In the midst of all the hullabaloo about Ron Paul's decades-old racists newsletters, and his denial that he "never read that stuff," I ran across an interesting attempt to adding some data to the discussion. Filed under "pointless data exercises" and "politics," blogger Peter Larson has used text analysis to compare his blog, Ron Paul's recent speeches, and the original newsletters. He calls his results a smoking gun, with a question mark tacked on, and argues that Ron Paul wrote most of the original newsletters.
Before I go on, let me say that this is a really cool application. Instead of the he-said-she-said debate that's running in the media, this piece brings some actual data to bear on the conversation. Bravo!
That said, now I'm going to harp on statistics and inference. The problem with Larson's analysis is that he never addresses the question, "If Ron Paul didn't write the newsletters, who did?" Without answering that question, and putting some probabilities behind it, it's going to be very hard for text analysis to prove the issue one way or another. (Larson admits this on his blog.) Right now, his analysis proves that between himself and Ron Paul, Paul is much more likely to have written the letters. Not exactly a smoking gun.
That said, it's interesting data. For the record, I'm mostly convinced. In my mind, the statistics are flawed, but they still lend some weight against Paul. Oddly enough, Larson's finding that several of the letters were probably *not* written by Ron Paul was particularly persuasive. It feels human and messy, the way I would expect this kind of thing to be.
Final thoughts, mainly intended for my statistically minded friends: yes, this is an unabashedly Bayesian perspective. I'm demanding priors, which probably can't be specified to anyone's satisfaction.
IMHO, the frequentist approach has even deeper problems. From a frequentist perspective (which is where Larson's original, and deeply confusing p-values come from.) we use Paul's recent speeches and writings to estimate some parameters of his current text-generating process. We then compare the newsletters to that process and estimate the probability that the older text was generated by the same process.
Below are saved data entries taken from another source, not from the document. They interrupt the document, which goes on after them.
-- ==== Sys2Proof/Machine/Ports.lean ====
section
/-! DEFINITION. The commands of the host ports and the persist path (R68 to R105, R485, R502, R515). -/

namespace Sys2Proof.Machine

/-- A port can hold the write: fewer than 256 are held (R83). -/
def State.holdRoom (s : State) (p : Port) : Bool := (s.heldOf p).length < 256

/-- A write of the same class waits ahead of it (R83). -/
def State.heldAhead (s : State) (p : Port) (c : Nat) : Bool := s.pq.held.any fun h => h.port = p && h.cls = c

/-- CXL_MEM_WRITE (R79 to R84, R88, R93, R515): the write has passed its CRC. With 256 writes held the port has given its
host no credit, and no write arrives (R83). -/
def execCxlMemWrite (p : Port) (hpa : BitVec 52) (data : Line) (mask : ByteMask) (poison : Bool) (tag : BitVec 16) (s : State) : Out :=
  if !s.portOpen p then ok s
  else match s.window p hpa.toNat with
    | none => ok ((s.emit (.wrCpl p tag.toNat)).event 0x0207 (srcPort p))
    | some (c, ca) =>
      let w : HeldWrite := ⟨p, c, ca / 64, data, mask, poison, tag.toNat, s.glb.beat⟩
      if !s.heldAhead p c && s.admits w then ok (s.admitWrite w)
      else if s.holdRoom p then ok (s.updPq fun q => { q with held := q.held ++ [w] })
      else ok s

/-- HELD_WRITE_ADMIT (R83): credit, queue space or admission has returned. -/
def execHeldWriteAdmit (p : Port) (s : State) : Out := if s.serving then ok (s.admitAll p) else ok s

/-- A held write of a port has waited HELD_BEATS beats (R84). -/
def State.heldLong (s : State) (p : Port) : Bool :=
  (s.heldOf p).any fun h => s.expired h.since (s.get PQ_CTRL_HELD_BEATS)

/-- HELD_SPAN_START (R84). -/
def execHeldSpanStart (p : Port) (s : State) : Out :=
  if s.serving ∧ s.heldLong p ∧ !(s.pq.span.get p) then
    let s1 := (s.updPq fun q => { q with span := q.span.set p true }).setB PQ_STATUS_HELD true
    ok ((s1.event 0x0203 (srcPort p)).raise (5 + p.num))
  else ok s

/-- CXL_MEM_READ (R92, R515): the read is met by an error pattern on its DRAM codeword. -/
def execCxlMemRead (p : Port) (hpa : BitVec 52) (tag : BitVec 16) (err : Codeword) (s : State) : Out :=
  if !s.portOpen p then ok s
  else match s.window p hpa.toNat with
    | none => ok ((s.emit (.rdCpl p tag.toNat 0 true)).event 0x0207 (srcPort p))
    | some (_, ca) => ok (s.serveRead ⟨p, tag.toNat, ca / 64, none⟩ err)

/-- A decoder commit stands under R71. -/
def State.commitFine (s : State) (p : Port) (k base size : Nat) : Bool :=
  let c := s.get (PQ_BIND_CLASS p.num k)
  s.bit (PQ_BIND_VALID p.num k) && decide (c < 4) && decide (s.get (PQ_BIND_OFF p.num k) * mib256 + size ≤ s.img.size c)
    && decide (size % mib256 = 0) && decide (base % mib256 = 0) && !bitOf s.sti.guardClasses c

/-- DECODER_COMMIT (R71): a host commits a decoder, or clears its Commit bit. -/
def execDecoderCommit (p : Port) (k : BitVec 2) (base : BitVec 52) (size : BitVec 52) (commit : Bool) (s : State) : Out :=
  if !s.answers p.agent then ok s else
  if !commit then ok (s.setDecoder p k.toNat ⟨base.toNat, size.toNat, false, false⟩)
  else if s.commitFine p k.toNat base.toNat size.toNat then ok (s.setDecoder p k.toNat ⟨base.toNat, size.toNat, true, false⟩)
  else ok ((s.setDecoder p k.toNat ⟨base.toNat, size.toNat, false, true⟩).event 0x0204 (srcPair 1 p.num k.toNat))

/-- PQ_BIND_WRITE (R74): a write to the binding register of decoder `k` of port `p`. -/
def execPqBindWrite (p : Port) (k : BitVec 2) (w : Word) (s : State) : Out :=
  if (s.decoder p k.toNat).committed then ok s
  else ok (((s.set (PQ_BIND_CLASS p.num k.toNat) w.toNat).set (PQ_BIND_VALID p.num k.toNat) (w.toNat / 8)).set
    (PQ_BIND_OFF p.num k.toNat) (w.toNat / 65536))

/-- A write to the stamp registers of a port by another port's host (R96). -/
def State.stampForeign (s : State) (g : Agent) : State :=
  match g.port with
  | some q => (s.count (PQ_STALE_COUNT q.num) 1).event 0x0201 (srcPort q)
  | none => s

/-- STAMP_LO_WRITE (R95, R96): a 32-bit write to the low half. -/
def execStampLoWrite (g : Agent) (p : Port) (v : Word) (s : State) : Out :=
  if !s.answers g then ok s else
  if g = p.agent then ok (s.updPq fun q => { q with stampLo := q.stampLo.set p v.toNat })
  else ok (s.stampForeign g)

/-- STAMP_HI_WRITE (R95 to R97, R103): the write commits; an 8-byte access at STAMP_LO brings the low half with it. -/
def execStampHiWrite (g : Agent) (p : Port) (hi : Word) (lo : Option Word) (s : State) : Out :=
  if !s.answers g then ok s else
  if g ≠ p.agent then ok (s.stampForeign g)
  else
    let low := match lo with | some w => w.toNat | none => s.pq.stampLo.get p
    let v := low + 2 ^ 32 * hi.toNat
    let s1 := s.updPq fun q => { q with stampLo := q.stampLo.set p 0 }
    if s.bit PQ_STATUS_HZ_FROZEN then ok s1
    else
      let s2 := s1.commitStamp p v
      if s.pq.lastStamp.get p < v then ok (s2.sendStamp p v s.pq.lastMirror) else ok s2

/-- GLOBAL_PERSISTENT_FLUSH (R105). -/
def execGlobalPersistentFlush (p : Port) (s : State) : Out :=
  if !s.answersFast p then ok s else ok ((s.emit (.gpf p)).event 0x0206 (srcPort p))

/-- HOST_LINK_TRAINED (R69): the link has settled, at 8 GT/s or faster or not. PERST holds it down, and so do its domains. -/
def execHostLinkTrained (p : Port) (fast : Bool) (s : State) : Out :=
  if s.hp.perst.get p ∨ !(s.domOn (80 + p.num) && s.domOn (82 + p.num)) ∨ s.glb.beatSrc then ok s
  else ok (s.updHp fun h => { h with up := h.up.set p true, fast := h.fast.set p fast })

/-- HOST_LINK_DOWN (R481): the link goes down, or into recovery or retraining. -/
def execHostLinkDown (p : Port) (s : State) : Out :=
  ok (s.updHp fun h => { h with up := h.up.set p false, fast := h.fast.set p false })

/-- PERST_ASSERT (R485): the port's own spaces reset, its host's open work is abandoned. -/
def execPerstAssert (p : Port) (s : State) : Out :=
  let s1 := (s.abandonFlash p.agent).dgeDrop p.agent 13
  ok ((s1.portReset p).updHp fun h => { h with
    perst := h.perst.set p true, up := h.up.set p false, fast := h.fast.set p false })

/-- PERST_DEASSERT (R502): the port may train its link. -/
def execPerstDeassert (p : Port) (s : State) : Out := ok (s.updHp fun h => { h with perst := h.perst.set p false })

end Sys2Proof.Machine
end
Problem: we *know* the old text was not generated by the same process. It was written (allegedly) by a younger Ron Paul, on different topics, speaking into a different political climate. Without a broader framework, it's impossible to determine whether the differences are important. The Bayesian approach provides a direct way of assessing that framework. The frequentist approach doesn't -- at least not that I can see, without jumping through a lot of hoops -- and in the meantime, it obscures the test that's actually being conducted.